Raw data →
/-- Settles O16: an invocation writes the byte at the cursor, and RXBYTE writes no port but its own. -/
theorem rxbyteFrame : Obligations.RxbyteFrame := by
  intro s t p brk b h
  obtain ⟨q, fl, hq, rfl⟩ := exec_rxbyte_cases h
  have hacc := PortState.receive_acc hq
  refine ⟨?_, fun k hk => ?_, fun r hr => ?_, ?_, ?_, fl.rdata, ?_⟩
  · rw [State.respond_port, State.port_setPort_same, hacc, Memory.read_write_same]
  · rw [State.respond_port, State.port_setPort_same, hacc, Memory.read_write_other _ b hk]
  · rw [State.respond_port, State.port_setPort_other s q hr]
  · simp only [State.respond_cfg, State.setPort_cfg]
  · simp only [State.respond_cmds, State.setPort_cmds]
  · simp only [State.respond_rsps, State.setPort_rsps, okResponse]

/- The counters. -/

/-- The block's increment is the claims' event count. -/
theorem satInc_eq_countOne (v : BitVec 32) : satInc v = Claims.countOne v := by
  have hlt := v.isLt
  have hmax : v = 0xFFFFFFFF#32 ↔ ¬ v.toNat < 2 ^ 32 - 1 := by
    rw [← BitVec.toNat_inj, BitVec.toNat_ofNat]
    omega
  by_cases h : v.toNat < 2 ^ 32 - 1
  · rw [satInc, Claims.countOne, if_pos h, if_neg (fun he => hmax.mp he h)]
  · rw [satInc, Claims.countOne, if_neg h, if_pos (hmax.mpr h)]

theorem le_satInc (v : BitVec 32) : v.toNat ≤ (satInc v).toNat := by
  unfold satInc
  split
  · rw [BitVec.toNat_add, BitVec.toNat_ofNat]
    omega
  · exact Nat.le_refl _

/-- The counters follow the flags an invocation answers with (R128 to R131). -/
theorem PortState.receive_counters {c : Cfg} {q q' : PortState} {b : Byte} {fl : RxFlags}
    (h : q.receive c b = .ok (q', fl)) :
    q'.dropped = (if fl.drop then satInc q.dropped else q.dropped) ∧
    q'.overlong = (if fl.discard then satInc q.overlong else q.overlong) ∧
    fl.drop = (fl.notify && q.slot.isSome) := by
  obtain ⟨-, first, -, ⟨-, -, hc⟩ | ⟨-, -, hc⟩ | ⟨-, -, -, hd⟩ | ⟨-, -, -, ha⟩⟩ := PortState.receive_cases h
  · obtain ⟨f, -, rfl, rfl⟩ := PortState.complete_cases hc
    simp [PortState.ready]
  · obtain ⟨f, -, rfl, rfl⟩ := PortState.complete_cases hc
    simp [PortState.ready]
  · cases hd
    simp
  · cases ha
    simp

/-- The table of R31 for the commands other than RXBYTE, at the port named. -/
theorem PortState.answer_mainline {c : Cfg} {q q' : PortState} {i : Instr} {p : PortId} {d : BitVec 64}
    (hp : namedPort i = some p) (hi : ∀ brk b, i ≠ .rxbyte p.field brk b) (h : q.answer c i = .ok (q', d)) :
    q'.acc = q.acc ∧ q'.dropped = q.dropped ∧ q'.overlong = q.overlong ∧
    (i ≠ .reconf p.field → q'.cur = q.cur) ∧
    (i ≠ .reconf p.field → i ≠ .read p.field → q'.slot = q.slot) := by
  cases i with
  | lookup baud => cases hp
  | rxbyte p8 brk b =>
    obtain rfl := portOf_eq_some hp
    exact absurd rfl (hi brk b)
  | read p8 =>
    obtain rfl := portOf_eq_some hp
    cases h
    exact ⟨rfl, rfl, rfl, fun _ => rfl, fun _ hne => absurd rfl hne⟩
  | reconf p8 =>
    obtain rfl := portOf_eq_some hp
    cases h
    exact ⟨rfl, rfl, rfl, fun hne => absurd rfl hne, fun hne => absurd rfl hne⟩
  | stat p8 =>
    cases h
    exact ⟨rfl, rfl, rfl, fun _ => rfl, fun _ _ => rfl⟩

/-- Settles O25: a port is as it was, or it is the one named and keeps what R31 says. -/
theorem mainlineCommandsFrame : Obligations.MainlineCommandsFrame := by
  intro i s t hi h
  refine ⟨exec_cfg h, exec_cmds h, fun p => ?_⟩
  obtain hport | ⟨hp, d, hd⟩ := exec_port_cases h p
  · rw [hport]
    exact ⟨fun _ => rfl, rfl, rfl, fun _ => rfl, fun _ _ => rfl⟩
  · obtain ⟨hacc, hrest⟩ := PortState.answer_mainline hp (hi p.field) hd
    exact ⟨fun k => by rw [hacc], hrest⟩

/-- Settles O18: an RXBYTE on the port by the flags of its invocation; any other command leaves the port as it is or
keeps its counters. -/
theorem countersFollowTheResponse : Obligations.CountersFollowTheResponse := by
  intro i s t r p h hr
  constructor
  · rintro ⟨brk, b, rfl⟩
    obtain ⟨q, fl, hq, rfl⟩ := exec_rxbyte_cases h
    obtain rfl : { status := .ok, rdata := fl.rdata } = r := by
      simpa only [State.respond_rsps, State.setPort_rsps, List.append_cancel_left_eq, List.cons.injEq, and_true] using hr
    obtain ⟨hdrop, hover, hflag⟩ := PortState.receive_counters hq
    rw [State.respond_port, State.port_setPort_same, hdrop, hover]
    simp [← satInc_eq_countOne, BitVec.getLsbD_eq_getElem, hflag]
  · intro hi
    obtain hport | ⟨hp, d, hd⟩ := exec_port_cases h p
    · rw [hport]
      exact ⟨rfl, rfl⟩
    · obtain ⟨-, hdrop, hover, -⟩ := PortState.answer_mainline hp hi hd
      exact ⟨hdrop, hover⟩

/-- No command decreases a counter of the port it names. -/
theorem PortState.answer_counters_le {c : Cfg} {q q' : PortState} {i : Instr} {d : BitVec 64}
    (h : q.answer c i = .ok (q', d)) :
    q.dropped.toNat ≤ q'.dropped.toNat ∧ q.overlong.toNat ≤ q'.overlong.toNat := by
  cases i with
  | rxbyte p8 brk b =>
    obtain ⟨fl, hfl, -⟩ := PortState.answer_rxbyte_ok_iff.mp h
    obtain ⟨hdrop, hover, -⟩ := PortState.receive_counters hfl
    rw [hdrop, hover]
    constructor <;> split <;> simp only [le_satInc, Nat.le_refl]
  | lookup baud | read p8 | reconf p8 | stat p8 =>
    cases h
    exact ⟨Nat.le_refl _, Nat.le_refl _⟩

/-- Settles O19: a step leaves a port as it is, or leaves there the answer of a command, which decreases no counter. -/
theorem countersNeverDecrease : Obligations.CountersNeverDecrease := by
  intro s t p h
  obtain hport | ⟨i, d, hd⟩ := step_port_cases h p
  · rw [hport]
    exact ⟨Nat.le_refl _, Nat.le_refl _⟩
  · exact PortState.answer_counters_le hd

/- The three ports are independent. -/

/-- Settles O34: a command that names a port is its answer there, a function of that port and the configuration;
LOOKUP names none. -/
theorem portsDoNotInterfere : Obligations.PortsDoNotInterfere := by
  constructor
  · intro i p s s' t hp hcfg hport h
    obtain ⟨q, d, hq, rfl⟩ := (exec_namedPort_next_iff hp).mp h
    have hother : ∀ u : State, ∀ r, r ≠ p → ((u.setPort p q).respond .ok d).port r = u.port r := fun u r hr => by
      rw [State.respond_port, State.port_setPort_other u q hr]
    have h' : exec i s' = .next ((s'.setPort p q).respond .ok d) :=
      (exec_namedPort_next_iff hp).mpr ⟨q, d, by rw [hport, hcfg, hq], rfl⟩
    have hsame : ∀ u : State, ((u.setPort p q).respond .ok d).port p = q := fun u => by
      rw [State.respond_port, State.port_setPort_same]
    have hrsps : ∀ u : State, ((u.setPort p q).respond .ok d).rsps = u.rsps ++ [okResponse d] := fun u => by
      simp only [State.respond_rsps, State.setPort_rsps, okResponse]
    exact ⟨hother s, _, okResponse d, h', (hsame s').trans (hsame s).symm, hother s', hrsps s, hrsps s'⟩
  · intro baud s s' t hcfg h
    obtain ⟨e, d, hexec⟩ := exec_of_noPort (i := .lookup baud) rfl s.cfg
    rw [hexec s rfl] at h
    cases h
    exact ⟨s.respond_port e d, _, { status := e, rdata := d }, hexec s' hcfg, rfl, rfl⟩

@[simp] theorem execAll_nil (s : State) : execAll [] s = .next s := rfl

theorem execAll_cons_next_iff {i : Instr} {is : List Instr} {s t : State} :
    execAll (i :: is) s = .next t ↔ ∃ u, exec i s = .next u ∧ execAll is u = .next t := by
  cases h : exec i s <;> simp [execAll, h]

theorem execAll_pair_next_iff {i j : Instr} {s t : State} :
    execAll [i, j] s = .next t ↔ ∃ u, exec i s = .next u ∧ exec j u = .next t := by
  simp only [execAll_cons_next_iff, execAll_nil, Host.Outcome.next.injEq, exists_eq_right]

/-- Two commands on different ports are their two answers, each from the port as it stands before both. -/
theorem execAll_two_ports_next_iff {i j : Instr} {p r : PortId} (hi : namedPort i = some p) (hj : namedPort j = some r)
    (hpr : p ≠ r) {s t : State} :
    execAll [i, j] s = .next t ↔
      ∃ q d q' d', (s.port p).answer s.cfg i = .ok (q, d) ∧ (s.port r).answer s.cfg j = .ok (q', d') ∧
        t = (((s.setPort p q).respond .ok d).setPort r q').respond .ok d' := by
  have hkept : ∀ q d, ((s.setPort p q).respond .ok d).port r = s.port r := fun q d => by
    rw [State.respond_port, State.port_setPort_other s q hpr.symm]
  simp only [execAll_pair_next_iff, exec_namedPort_next_iff hi, exec_namedPort_next_iff hj]
  constructor
  · rintro ⟨_, ⟨q, d, hq, rfl⟩, q', d', hq', rfl⟩
    rw [hkept, State.respond_cfg, State.setPort_cfg] at hq'
    exact ⟨q, d, q', d', hq, hq', rfl⟩
  · rintro ⟨q, d, q', d', hq, hq', rfl⟩
    refine ⟨_, ⟨q, d, hq, rfl⟩, q', d', ?_, rfl⟩
    rw [hkept, State.respond_cfg, State.setPort_cfg, hq']

/-- Settles O35: in either order each command gives its answer from the port as it stands before both. -/
theorem commandsOnDifferentPortsCommute : Obligations.CommandsOnDifferentPortsCommute := by
  intro i j p r s t hi hj hpr h
  obtain ⟨q, d, q', d', hq, hq', rfl⟩ := (execAll_two_ports_next_iff hi hj hpr).mp h
  refine ⟨_, okResponse d, okResponse d',
    (execAll_two_ports_next_iff hj hi hpr.symm).mpr ⟨q', d', q, d, hq', hq, rfl⟩, fun x => ?_, ?_, ?_⟩
  · simp only [State.respond_port, State.port_setPort]
    by_cases hxp : x = p
    · rw [if_pos hxp, if_neg (hxp ▸ hpr), if_pos hxp]
    · rw [if_neg hxp, if_neg hxp]
  all_goals
    simp only [State.respond_rsps, State.setPort_rsps, okResponse, List.append_assoc, List.cons_append, List.nil_append]

/- Registers and reset values. -/

theorem PortState.registers_of_empty {q : PortState} (h : q.slot = none) :
    q.ready = false ∧ q.slotLen = 0#4 ∧ ∀ k, q.slotDat k = 0#8 := by
  simp only [PortState.ready, PortState.slotLen, PortState.slotDat, h, Option.isSome_none, implies_true, and_self]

Problem →
Look for the string "hexec" in the data above and return every line that has it.

Answer →
    obtain ⟨e, d, hexec⟩ := exec_of_noPort (i := .lookup baud) rfl s.cfg
    rw [hexec s rfl] at h
    exact ⟨s.respond_port e d, _, { status := e, rdata := d }, hexec s' hcfg, rfl, rfl⟩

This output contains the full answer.